-- ==== Sys2Proof/Machine/Gates.lean ====
section
/-!
DEFINITION. Gate control lists of chapter 12 (R287 to R292): the banks and their access registers, changes and switches,
windows, and the time step that moves them.
-/
namespace Sys2Proof.Machine

/-! ### Windows -/

/-- Entries of a list as they are used within a cycle, from an instant of it on: end of each and its mask (R288). -/
def gateSegs (cycle : Nat) : Nat → List GateEntry → List (Nat × Nat × Nat)
  | _, [] => []
  | start, [e] => [(start, cycle, e.mask)]
  | start, e :: es => (start, min cycle (start + e.dur), e.mask) :: gateSegs cycle (start + e.dur) es

/-- The parts of the cycle that are used: begin, end and mask. -/
def gateParts (g : GateList) : List (Nat × Nat × Nat) := (gateSegs g.cycle 0 g.entries).filter fun (a, b, _) => a < b

/-- Time for which class q stays open along a run of parts, and whether a closed part ends it. -/
def openRun (q : Nat) : List (Nat × Nat × Nat) → Nat × Bool
  | [] => (0, false)
  | (a, b, m) :: t => if m.testBit q then (let (n, c) := openRun q t; (b - a + n, c)) else (0, true)

/-- One cycle of parts that starts at an instant of the cycle. -/
def partsFrom (g : GateList) (pos : Nat) : List (Nat × Nat × Nat) :=
  let ps := gateParts g
  (ps.filter fun (_, b, _) => pos < b).map (fun (a, b, m) => (max a pos, b, m)) ++
    (ps.filter fun (a, _, _) => a < pos).map fun (a, b, m) => (a, min b pos, m)

/-- Time from an instant of the cycle to the end of the window of class q: 0 for a closed gate, none without end (R290). -/
def windowLeft (g : GateList) (q pos : Nat) : Option Nat :=
  let (n, closed) := openRun q (partsFrom g pos)
  if closed then some n else none

/-- The same for an instant of network time in ns: before B the mask of entry 0 applies (R288), and T_sw ends every window
(R290). -/
def gateLeft (x : Sched) (q t : Nat) : Option Nat :=
  match x.inForce with
  | none => none
  | some g =>
    let own := if t < g.base then
        (if ((g.entries.headD {}).mask).testBit q then (windowLeft g q 0).map (g.base - t + ·) else some 0)
      else windowLeft g q ((t - g.base) % g.cycle)
    match x.pending with
    | some (sw, _) => some (match own with | some n => min n (sw - t) | none => sw - t)
    | none => own

/-- The gate of class q is open at an instant. -/
def gateOpen (x : Sched) (q t : Nat) : Bool := gateLeft x q t != some 0

/-- A copy that needs `need` ns from an instant, in units of 2^-32 ns of network time, fits its window (R290). -/
def gateFits (x : Sched) (q net need : Nat) : Bool :=
  match gateLeft x q (net / 2 ^ 32) with
  | some n => n != 0 && Decidable.decide (need * 2 ^ 32 + net % 2 ^ 32 ≤ n * 2 ^ 32)
  | none => true

/-- The longest window of class q in one cycle; none without limit (R291). -/
def longestWindow (g : GateList) (q : Nat) : Option Nat :=
  let ps := gateParts g
  if ps.all fun (_, _, m) => m.testBit q then none
  else some ((ps.map fun (a, _, _) => (windowLeft g q a).getD 0).foldl max 0)

/-- Network time now, in whole ns. -/
def nowNs (s : State) : Nat := s.time.net / 2 ^ 32

/-- The entry that applies now. -/
def gateIndex (g : GateList) (t : Nat) : Nat :=
  if t < g.base then 0
  else ((gateSegs g.cycle 0 g.entries).findIdx? fun (_, b, _) => Decidable.decide ((t - g.base) % g.cycle < b)).getD 0

/-! ### Admin bank access -/

/-- Port and entry that TM_GCL_ADDR names. -/
def gclPort (s : State) : Nat := fieldOf s Reg.TM_GCL_ADDR 21 16
def gclEntry (s : State) : Nat := fieldOf s Reg.TM_GCL_ADDR 9 0

/-- ENTRY advances after an access of TM_GCL_DUR under AUTOINC. -/
def gclNext (s : State) : State :=
  if flagOf s Reg.TM_GCL_ADDR 31 then setField Reg.TM_GCL_ADDR 9 0 ((gclEntry s + 1) % 1024) s else s

/-- A write of TM_GCL_DUR stores MASK and the duration in the admin entry, unless a change is pending (R289). -/
def gclWrite (v : Word32) (s : State) : State :=
  let p := gclPort s
  let x := s.schedAt p
  let s := if x.pending.isSome then bump Reg.TM_GCL_REFUSED_CNT s
    else s.setSched p { x with adminBank := Tbl.set x.adminBank (gclEntry s) {} ⟨fieldOf s Reg.TM_GCL_MASK 7 0, v.toNat⟩ }
  gclNext s

def execGclDurWrite (v : Word32) (s : State) : Host.Outcome State Fault Refusal := .next (gated (gclWrite v) s)

/-- A read of TM_GCL_DUR: the entry's duration and the state after it, which holds the entry's mask in TM_GCL_MASK. -/
def gclRead (s : State) : Nat × State :=
  let e := Tbl.get (s.schedAt (gclPort s)).adminBank (gclEntry s) {}
  (e.dur, s |> regStore Reg.TM_GCL_MASK (BitVec.ofNat 32 e.mask) |> gclNext)

/-- GCL_DUR_READ as a host read: 0 and no effect from DRAIN to RUN (R34). -/
def gclReadHost (s : State) : State :=
  let (v, s') := if barOpen s then gclRead s else (0, s)
  { s' with out := { s'.out with ok := true, data := leBytes 4 v } }

def execGclDurRead (s : State) : Host.Outcome State Fault Refusal := .next (gclReadHost s)

/-! ### Changes -/

/-- The admin list that a CHANGE takes (R288, R289). -/
def adminList (s : State) (p len : Nat) : GateList := {
  base := pairOf s (Reg.TM_GATE_BASE_SEC_LO p) * 1000000000 + fieldOf s (Reg.TM_GATE_BASE_NS p) 29 0
  cycle := fieldOf s (Reg.TM_GATE_CYCLE_NS p) 31 0
  entries := (List.range len).map fun i => Tbl.get (s.schedAt p).adminBank i {} }

/-- The list keeps R287 and R288. -/
def listOk (g : GateList) (len : Nat) : Bool :=
  1 ≤ len && len ≤ 1024 && 1000 ≤ g.cycle && g.cycle ≤ 4000000000 && g.entries.all fun e => 1 ≤ e.dur

/-- T_sw of a change requested now (R289). -/
def switchTime (g : GateList) (s : State) : Nat :=
  let least := (s.time.net + 2 ^ 32 - 1) / 2 ^ 32 + 10000
  if least ≤ g.base then g.base else g.base + (least - g.base + g.cycle - 1) / g.cycle * g.cycle

/-- A write of TM_GATE_CTRL (R289): EN 0 opens every gate and cancels a pending change; CHANGE requests a change. -/
def gateCtrlWrite (p : Nat) (v : Word32) (s : State) : State :=
  let s := regStore (Reg.TM_GATE_CTRL p) (v &&& 0x800007FF#32) s
  let x := s.schedAt p
  let len := bits v.toNat 10 0
  if !v.getLsbD 31 then s.setSched p { x with inForce := none, pending := none, longest := [], gateIdx := 0 }
  else if !v.getLsbD 16 then s
  else if x.pending.isSome then bump Reg.TM_GCL_REFUSED_CNT s
  else
    let g := adminList s p len
    if listOk g len then s.setSched p { x with pending := some (switchTime g s, g), gateErr := false }
    else s |> (·.setSched p { x with gateErr := true }) |> cause Reg.TM_IRQ_CAUSE 1

def execGateChange (p : Fin 64) (v : Word32) (s : State) : Host.Outcome State Fault Refusal :=
  .next (if v.getLsbD 31 && v.getLsbD 16 then gated (gateCtrlWrite p.val v) s else s)

def execGateDisable (p : Fin 64) (v : Word32) (s : State) : Host.Outcome State Fault Refusal :=
  .next (if !v.getLsbD 31 then gated (gateCtrlWrite p.val v) s else s)

/-- GATE_SWITCH (R289, R291): at T_sw the banks exchange and the new list takes force. -/
def gateSwitch (p : Nat) (s : State) : State :=
  let x := s.schedAt p
  match x.pending with
  | none => s
  | some (sw, g) =>
    if s.time.net < sw * 2 ^ 32 then s
    else
      let longest := (List.range 8).filterMap fun q => (longestWindow g q).map fun n => (q, n)
      s |> (·.setSched p { x with
          adminBank := x.operBank, operBank := x.adminBank, inForce := some g, pending := none, longest := longest,
          gateIdx := gateIndex g (nowNs s) })
        |> regStore (Reg.TM_GATE_CHANGE_SEC p) (BitVec.ofNat 32 (sw / 1000000000))
        |> regStore (Reg.TM_GATE_CHANGE_NS p) (BitVec.ofNat 32 (sw % 1000000000))
        |> cause Reg.TM_IRQ_CAUSE 0 |> emit 0x00B 0x50 p

def execGateSwitch (p : Fin 64) (s : State) : Host.Outcome State Fault Refusal := .next (gateSwitch p.val s)

/-! ### Time steps -/

/-- Ns that a length takes on a port (R290). -/
def needNs (s : State) (p len : Nat) : Nat := bitTimes (8 * len) (portGbps s p)

/-- A copy under way on port p runs past the end of its window after a time step (R292). -/
def gateOverrun (p : Nat) (s : State) : State :=
  let x := s.schedAt p
  match x.sending with
  | none => s
  | some c =>
    let left := needNs s p (c.out.length + 4) - since s c.start
    if x.inForce.isSome && left != 0 && !gateFits x (c.queue % 8) s.time.net left then bump (Reg.TM_GATE_OVERRUN_CNT p) s else s

/-- OFFSET_ADD (R292, R338): the step, and the copies that it takes past their windows. -/
def offsetStep (s : State) : State :=
  if s.time.offset.isNone then s else (List.range 64).foldl (fun s p => gateOverrun p s) (offsetAdd s)

def execOffsetAdd (s : State) : Host.Outcome State Fault Refusal := .next (offsetStep s)

end Sys2Proof.Machine
end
::::::::::
** Problem to solve **
Answer only with how many lines in the records include "gateErr".

** Solution for this problem **
2